What's New in EFT?

Below is a high-level summary of changes in each recent versions of EFT, with links to relevant help topics. For a detailed log of changes and fixes, refer to the release notes in the Client Success Portal.

NOTE: If you don't have an account for the Client Success Portal, create an account using the name, email address, and serial number registered for your purchase.

v8.3.0

New Features

    Administration

    • Added ability to disable an administrator user after a period of inactivity.

    • Added MFA to the EFT administrator accounts (PCI DSS 8.4.2).

    • Increased EFT Admin password length; Passwords can be a minimum of 12 characters, but default to 15 characters to meet regulatory compliance standards. (PCI DSS 8.3.6).

    • Added the ability to configure the App Data directory in the EFT installer.

    • Added changes to folder encryption, data at rest.

    ARM

    • Updated OLE SQL Driver in EFT.

    • Added new tables to ARM schema: tbl_Actions and tbl_ClientOperations. Refer to Knowledgebase article #11031 for details of ARM schema changes.

    Advanced Workflow Module

    • Advanced property GSAWEMaximumQueuedTasks was missing the second m and has been corrected. Be sure to update your advancedproperties.json file if you use this AP in v8.3 and later.

    High Availability

    • Changed default MSMQ to Unicast (msmq-iterative) (Advanced Properties "ClusterCoherenceQueueMsmqType").

      • Applies only to new installations. Upon upgrade, EFT will honor the previously configured value.

    PGP

    • Updated PGP library to 2024.

    REST API

    • Added REST API support to DMZ Gateway.
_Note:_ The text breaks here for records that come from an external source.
-- ==== Sys2Proof/Machine/Dispatch.lean ====
section
/-!
DEFINITION. Sys2Proof/Machine/Dispatch.lean: one arm for each command, a direct call of its meaning.
-/

namespace Sys2Proof.Machine
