/-- The operations of the four classes (R166, R169, R172, R174). -/
def engRows : List EngRow :=
  let digest := fun (d : EngDesc) => decide (d.aLen = hashLen d.hash)
  let noHash := fun (h : Nat) => decide (h = 0)
  [{ cmd := .mlkemKeygen, cls := 0, opc := 0x01, op := keygenOp 1 3 },
   { cmd := .mlkemEncaps, cls := 0, opc := 0x02, op := encapsOp 1 3 },
   { cmd := .mlkemDecaps, cls := 0, opc := 0x03, op := decapsOp 1 3 },
   { cmd := .mldsaKeygen, cls := 0, opc := 0x08, op := keygenOp 0x11 0x13 },
   { cmd := .mldsaSign, cls := 0, opc := 0x09, op := signOp 0x11 0x13 (fun _ => true) true dsaLens },
   { cmd := .mldsaVerify, cls := 0, opc := 0x0A, op := verifyOp 0x11 0x13 (fun _ => true) true dsaLens },
   { cmd := .mceKeygen, cls := 1, opc := 0x01,
     op := { keygenOp 0x21 0x24 with useB := true, lens := fun d _ => decide (1048576 ≤ d.bLen) },
     place := State.workArea },
   { cmd := .mceEncaps, cls := 1, opc := 0x02, op := encapsOp 0x21 0x24 },
   { cmd := .mceDecaps, cls := 1, opc := 0x03, op := decapsOp 0x21 0x24 },
   { cmd := .hqcKeygen, cls := 1, opc := 0x08, op := keygenOp 0x31 0x33 },
   { cmd := .hqcEncaps, cls := 1, opc := 0x09, op := encapsOp 0x31 0x33 },
   { cmd := .hqcDecaps, cls := 1, opc := 0x0A, op := decapsOp 0x31 0x33 },
   { cmd := .ecKeygen, cls := 2, opc := 0x01, op := keygenOp 0x41 0x47 },
   { cmd := .ecdhEph, cls := 2, opc := 0x02,
     op := { pset := psetIn 0x41 0x45, useA := true, useOslot := true, fill := fun p => (ssLen p, 0),
             lens := fun d _ => decide (d.aLen = pkLen d.pset), outSize := fun d => pkLen d.pset } },
   { cmd := .ecdh, cls := 2, opc := 0x03,
     op := { decapsOp 0x41 0x45 with usage := useDerive, lens := fun d _ => decide (d.aLen = pkLen d.pset) } },
   { cmd := .ecdsaSign, cls := 2, opc := 0x04, op := signOp 0x41 0x43 hash123 false digest },
   { cmd := .ecdsaVerify, cls := 2, opc := 0x05, op := verifyOp 0x41 0x43 hash123 false digest },
   { cmd := .eddsaSign, cls := 2, opc := 0x06, op := signOp 0x46 0x47 noHash false (fun d => decide (d.aLen ≤ 16384)) },
   { cmd := .eddsaVerify, cls := 2, opc := 0x07, op := verifyOp 0x46 0x47 noHash false (fun d => decide (d.aLen ≤ 16384)) },
   { cmd := .rsaPssSign, cls := 2, opc := 0x08, op := signOp 0x51 0x53 hash123 false digest },
   { cmd := .rsaPssVerify, cls := 2, opc := 0x09, op := verifyOp 0x51 0x53 hash123 false digest },
   { cmd := .rsaPkcs1Verify, cls := 2, opc := 0x0A, op := verifyOp 0x51 0x53 hash123 false digest },
   { cmd := .aeadSeal, cls := 4, opc := 0x01,
     op := { pset := psetIn 0x61 0x63, useA := true, useB := true, slot := .needed, slotTy := aeadTy, usage := useAead,
             lens := fun d _ => decide (d.aLen ≤ 2 ^ 32 - 17), outSize := fun d => d.aLen + 16 }, apart := aeOverlapOk },
   { cmd := .aeadOpen, cls := 4, opc := 0x02,
     op := { pset := psetIn 0x61 0x63, useA := true, useB := true, slot := .needed, slotTy := aeadTy, usage := useAead,
             lens := fun d _ => decide (16 ≤ d.aLen), outSize := fun d => d.aLen - 16 }, apart := aeOverlapOk }]

/-- The row names an input slot. -/
def EngRow.named (r : EngRow) (l : List Byte) : Bool := decide (r.op.slot = .needed) || decide (r.op.slot = .optional) && hdrSv l

/-- The status of the first check of R160 that a job of polder `n` with descriptor `l` fails; none where it passes all. -/
def EngRow.verdict (r : EngRow) (s : State) (n : Nat) (l : List Byte) : Option Nat :=
  let d := parseEng l
  let x := s.key (hdrSlot l)
  let f := r.op.fill d.pset
  if !(d.mbz l && r.op.unusedZero (decide (r.cls = 4)) l && r.apart d) then some 0x12
  else if !(decide (hdrHreq l < if r.cls = 4 then 2 else 3) && r.op.pset d.pset && decide (d.hash < 6) && r.op.hash d.hash && r.place s d)
  then some 0x13
  else if s.locked then some 0x15
  else if s.lcs = 4 then some 0x14
  else if r.named l && !(hdrSv l && s.ownsKey n (hdrSlot l) && r.op.slotTy x d.pset) then some 0x08
  else if r.named l && (!bit x.usage r.op.usage || x.expired s || decide (r.cls = 4) && decide (x.hmin = 2)) then some 0x09
  else if r.op.useOslot && !(d.ov && s.canFill n d.oslot) then some 0x08
  else if !r.op.lens d (hdrSv l) then some 0x17
  else if d.cap < r.op.outSize d then some 0x04
  else if r.op.useOslot && !s.heapRoom n (granulesFor f.1 f.2 false) then some 0x04
  else none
    Web Admin Client (WAC), WTC, & Workspaces

    • Added ability to set default expiration option for portals

    • Added text displaying Workspace expiration in WTC

    • Added support for Content Security Policy level-3 "strict-dynamic" to mitigate cross-site scripting (Refer to Knowlegebase article 11435 - Specify CSP).

    • Added the ability to identify EFT’s Site authentication

Enhancements

  • Updated OpenSSL library to v 3.4.1 for Non-FIPS.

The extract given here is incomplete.